How to break out of that? It's not easy, this hierarchy is deeply ingrained, and it has now got mixed up with the commercialisation of research. But there are many things we can do to get started. Disconnecting from Eurocentric status games is one. Making practical connections around the post-colonial world is another. We can share curricula, we can share research. I've published papers in journals from Mexico, Colombia, Sri Lanka and China, and I've been in research teams with colleagues from Chile, Japan, Brazil and South Africa. I'm not alone in this, of course. The resources are enormous, but they are dispersed.
In practical terms, what actions need to be taken so we can transform universities into more equal, fair and ideal environments for students and staff?

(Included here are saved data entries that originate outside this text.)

/-- Set up the circuit `c`, whose number is still to be chosen, along a route of at most `ask` slots: its entries are
reserved, and the Deckle sends a message to every node of the route. None when nothing maps. -/
def Die.openWith (d : Die) (c : Circ) (route : List (Nat × Nat)) (src : Nat × Nat) (okL : Nat → Bool) (ask : Nat) : Option (Die × Nat) :=
  match (if d.routeOpen route c.node then d.mapBest route src okL ask else none), d.freeCircuit with
  | some (k, m), some i =>
    let ents := circEnts (512 + i) m
    let nodes := (route.map (fun x => x.1)).dedup
    let slots := match m with
      | [] => []
      | x :: _ => x.2.2.2.1
    let d : Die := { d with
      nent := ents.foldl (fun mm x => sset mm 0 x.1 x.2) d.nent
      circs := d.circs ++ [{ c with id := 512 + i, ents := ents.map (fun x => x.1), isls := (nodes.map islOf).dedup, k, src, slots, unacked := nodes }] }
    some (nodes.foldl (fun d v => d.send dkNode v (.circuit (512 + i) false)) (d.countCircuit route), 512 + i)
  | _, _ => none

/-- Change the circuit of a number. -/
def Die.updCirc (d : Die) (id : Nat) (f : Circ → Circ) : Die :=
  { d with circs := d.circs.map (fun c => if c.id = id then f c else c) }

/-- The circuit of a number. -/
def Die.circ (d : Die) (id : Nat) : Option Circ := d.circs.find? (fun c => decide (c.id = id))

/-- Give a circuit the units of a sheet to carry, for frame and sheet address `g`. -/
def Die.loadCirc (d : Die) (id g : Nat) (units : List (Nat × List Byte)) (ref : DescRef) (p : Option Poison) : Die :=
  let fl := units.map (fun u => ({ stream := id, kind := 0, addr := g % 512 * 1024 + u.1 * 8, data := flitWords u.2, ref, poison := p } : Flit))
  d.updCirc id (fun c => { c with hold := fl, left := fl.length })

/-- Cut an image of a sheet (05 R146) into its units. -/
def imageUnits (bs : List Byte) : List (Nat × List Byte) :=
  (List.range (bs.length / 64)).map (fun u => (u, (bs.drop (64 * u)).take 64))

/-- Every node has acknowledged a circuit: its flits enter at its first link. -/
def Die.startCirc (d : Die) (c : Circ) : Die :=
  let fl := (List.range c.hold.length).map (fun i =>
    { c.hold.getD i {} with slot := if c.src.2 = 5 then 0 else c.slots.getD (i % max 1 c.k) 0 })
  (d.updCirc c.id (fun c => { c with hold := [] })).pushFlits c.src.1 c.src.2 fl

/-- Node `v` has acknowledged circuit `id`. -/
def Die.ackCircuit (d : Die) (id v : Nat) : Die :=
  match d.circ id with
  | none => d
  | some c =>
    let rest := c.unacked.filter (fun x => decide (x ≠ v))
    let d := d.updCirc id (fun c => { c with unacked := rest })
    if rest = [] ∧ c.unacked ≠ [] then d.startCirc c else d

/-- The flits of circuits that are gone leave the links; those at the seam give their credits back. -/
def Die.purge (d : Die) (gone : List Nat) : Die :=
  let dead (f : Flit) : Bool := gone.contains f.stream
  let d := d.links.foldl (fun d x => d.seamFreed (x.1 / 8) (x.1 % 8) (x.2.filter dead).length) d
  { d with
    links := (d.links.map (fun x => (x.1, x.2.filter (fun f => !dead f)))).filter (fun x => decide (x.2 ≠ []))
    seamWait := (d.seamWait.map (fun x => (x.1, x.2.filter (fun f => !dead f)))).filter (fun x => decide (x.2 ≠ [])) }

/-- Close the circuits that satisfy `p`: their entries are freed. -/
def Die.closeCircuits (d : Die) (p : Circ → Bool) : Die :=
  let out := d.circs.filter p
  let left := d.circs.filter (fun c => !p c)
  let d : Die := { d with
    nent := (out.flatMap (fun c => c.ents)).foldl serase d.nent, circs := left
    heldPlan := skeep d.heldPlan (fun n => left.any (fun c => decide (c.node = some n))) }
  if out = [] then d else d.purge (out.map (fun c => c.id))

/-- Circuits that satisfy `p` close before they have carried their sheets, which are sent again (07 R223). -/
def Die.cutCircuits (d : Die) (p : Circ → Bool) : Die :=
  ((d.circs.filter p).foldl (fun d _ => d.count pgDk 0xC) d).closeCircuits p

/-! ## A circuit of one access (07 R221, R222) -/

/-- The Deckle opens circuits: its island runs, and the module neither enters sleep nor is switched off
(13 R392, 15 R441). -/
def Die.mayOpen (d : Die) : Bool := d.live 89 && !d.workHeld

/-- A circuit of one slot can open from attachment `a` to node `n`, into its slice when `node` is `n`. -/
def Die.oneShot (d : Die) (a n : Nat) (node : Option Nat) (okL : Nat → Bool) : Bool :=
  d.mayOpen && d.routeOpen (fillRoute a n) node && (d.mapBest (fillRoute a n) (edgeEntry a n) okL 1).isSome && d.freeCircuit.isSome

/-- A flit is dropped at a node: counted, latched and traced (07 R218). -/
def Die.noteDrop (d : Die) (n stream : Nat) : Die := ((d.count (pgIsl (islOf n)) 1).islErr (islOf n) 2).trace (islOf n) 6 (word stream)

/-- A circuit of one slot opens, carries `k` flits to node `n`, and closes; one of them is dropped at node `v`, if that
lies on the route. Answers whether one was. -/
def Die.oneShotRun (d : Die) (a n k : Nat) (v : Option Nat) : Die × Bool :=
  let nodes := ((fillRoute a n).map (fun x => x.1)).dedup
  let lost := v.filter nodes.contains
  let passed := match lost with
    | none => nodes
    | some v => nodes.takeWhile (fun m => decide (m ≠ v))
  let d := passed.foldl (fun d m => d.count (pgIsl (islOf m)) 0xA k) (d.countCircuit (fillRoute a n))
  match lost with
  | none => (d, false)
  | some v => (d.noteDrop v (512 + d.freeCircuit.getD 0), true)

end Sys2Proof.Machine
end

We can change public policies. University councils and vice-chancellors should be elected. Universities should be financed as a mainstream public service, not by fees. Policy should not force universities to compete with each other, it should support cooperation and joint planning. If we want the university system to educate students from poorer countries, we should fund it to do so properly, and not treat students as ATMs with legs.
We can change internal workings. We can democratise universities' decision-making. This is not rocket science, we know how to run institutions democratically! We can link curricula better to the diversity of students, though it will need some hard work. We can put effort into making equality of access a reality: start by thinking who is not at university.
We should tell university managers to sell the Mercedes, zero out the advertising budget, and forget the glitzy prestige buildings. Universities should be modest in everything except their intellectual ambitions.
I really appreciated how you didn’t shy away from lampooning the language of upper management. For instance, quoting a line from your book: “No university president opens their mouth in public without the word ‘excellence’ floating out.” From your own experience, is this exasperation with empty rhetoric shared by your colleagues?
Too right! There are lots of colleagues who just sigh when the latest blast of hot air floats past. Eventually the boasting (fuelled by the league tables), the empty pronouncements ("If You Change Nothing, Nothing Will Change"), and the sheer silliness of slogans ("Never Stand Still") can be numbing.
I think it's worse than annoying. Together with image-fabrication through advertising, all this undermines the universities' cultural role. Universities' business is to sustain the search for truth, to be the site of open enquiry and a source of reliable knowledge. That role is now at stake.